■ PROBLEM TO SOLVE ■
Take the data below. Output it exactly from its first line through the line containing "Queue.reset.link = false".

(Stored data entries)
/-- Launch 0 whose one team has been recorded on core 0. -/
def unitS : State :=
  let s := State.reset.modLch 0 fun l => { l with st := .ready, nteam := 1, ngrp := 1, ncoh := 1 }
  s.modCore 0 fun k => { k with binds := [⟨0, 0, 1, 0, 0, 0, true, 0, 0, false, 0, false⟩] }
theorem witness_QueueAndLaunchEventsAct2 : ((bits 0x100 0 5 < 6 ∧ (0x100 : Word).getLsbD 8 = true) ∧ (6 ≤ bits 0x106 0 5 ∧ (0x106 : Word).getLsbD 8 = true) ∧
      (bits 0x110 0 5 ≤ 16 ∧ (0x110 : Word).getLsbD 8 = true) ∧ (0 : Word).getLsbD 8 = false) ∧
    (∃ x : Queue, x.link = true ∧ BitVec.ofNat 52 (4102 % 2 ^ 64 / 4096) ≠ 0 ∧ 6 ≤ 4102 % 32 ∧ 4102 % 32 ≤ 16 ∧ x.wseg = none ∧ BitVec.ofNat 52 (6 % 2 ^ 64 / 4096) = 0) ∧
    Queue.reset.link = false ∧ ((State.reset.modLch 511 fun l => { l with st := .resolving }).lchAt 511).st = .resolving ∧
    (∃ l, l = unitS.lchAt 0 ∧ l.st ∈ [LState.ready, .bound, .running] ∧ l.frozen = false ∧ unitS.unitFull 0 0 = true ∧ l.nbf ≤ unitS.wall ∧ (unitS.partAt l.part).held = false ∧ (∀ r ∈ unitS.unitBinds 0 0, (unitS.coreAt r.1).bound = [] → (unitS.coreAt r.1).wprChg = none) ∧
      ∃ c b, unitS.unitBinds 0 0 = [(c, b)]) ∧
    (∃ (s : State) (l : Launch), s = State.reset.modLch 0 (fun l => { l with st := .running, complete := true }) ∧ l = s.lchAt 0 ∧ l.st ≠ .ended ∧ l.complete = true ∧
      l.direct = false ∧ s.commitTurn l = true) ∧
    (∀ st ∈ [VState.committed, .aborted], ∃ (s : State) (v : Version), s = State.reset.modVer 0 255 (fun v => { v with st := st, lines := [(5, ⟨1, 7, 0, [], 5⟩)] }) ∧
      v = s.verAt 0 255 ∧ v.st = st ∧ (∃ x, (5, x) ∈ v.lines) ∧ tdel v.lines 5 = [] ∧ tdel v.lines 6 ≠ []) ∧
    (∀ u ∈ [0, 1], ∃ (s : State) (l : Launch), s = (State.reset.modLch 0 fun l => { l with st := .running, quotaWait := true }).modPart 0 (fun p => { p with poolUnits := u }) ∧
      l = s.lchAt 0 ∧ l.quotaWait = true ∧ l.frozen = false ∧ l.direct = false ∧ l.st ∉ [LState.ended, .free] ∧ ((s.partAt l.part).poolUsed < (s.partAt l.part).poolUnits ↔ u = 1)) := by
  refine ⟨by decide, ⟨{ Queue.reset with link := true }, rfl, by decide, by decide, by decide, rfl, by decide⟩, rfl, rfl,
    ⟨_, rfl, by decide, rfl, by decide, by decide, rfl, by decide, _, _, rfl⟩, ⟨_, _, rfl, rfl, by decide, rfl, rfl, by decide⟩, fun st h => ?_, fun u h => ?_⟩
  · simp only [List.mem_cons, List.not_mem_nil, or_false] at h
    obtain rfl | rfl := h <;> exact ⟨_, _, rfl, rfl, rfl, ⟨_, List.mem_singleton.mpr rfl⟩, by decide, by decide⟩
  · simp only [List.mem_cons, List.not_mem_nil, or_false] at h
    obtain rfl | rfl := h <;> exact ⟨_, _, rfl, rfl, rfl, rfl, rfl, by decide, by decide⟩
theorem witness_QueueAndLaunchEventsAct3 : ∃ s : State, s = State.reset.modLch 511 (fun l => { l with frozen := true }) ∧ (s.lchAt 511).frozen = true := ⟨_, rfl, rfl⟩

■ ANSWER SPACE ■
/-- Launch 0 whose one team has been recorded on core 0. -/
def unitS : State :=
  let s := State.reset.modLch 0 fun l => { l with st := .ready, nteam := 1, ngrp := 1, ncoh := 1 }
  s.modCore 0 fun k => { k with binds := [⟨0, 0, 1, 0, 0, 0, true, 0, 0, false, 0, false⟩] }
theorem witness_QueueAndLaunchEventsAct2 : ((bits 0x100 0 5 < 6 ∧ (0x100 : Word).getLsbD 8 = true) ∧ (6 ≤ bits 0x106 0 5 ∧ (0x106 : Word).getLsbD 8 = true) ∧
      (bits 0x110 0 5 ≤ 16 ∧ (0x110 : Word).getLsbD 8 = true) ∧ (0 : Word).getLsbD 8 = false) ∧
    (∃ x : Queue, x.link = true ∧ BitVec.ofNat 52 (4102 % 2 ^ 64 / 4096) ≠ 0 ∧ 6 ≤ 4102 % 32 ∧ 4102 % 32 ≤ 16 ∧ x.wseg = none ∧ BitVec.ofNat 52 (6 % 2 ^ 64 / 4096) = 0) ∧
    Queue.reset.link = false ∧ ((State.reset.modLch 511 fun l => { l with st := .resolving }).lchAt 511).st = .resolving ∧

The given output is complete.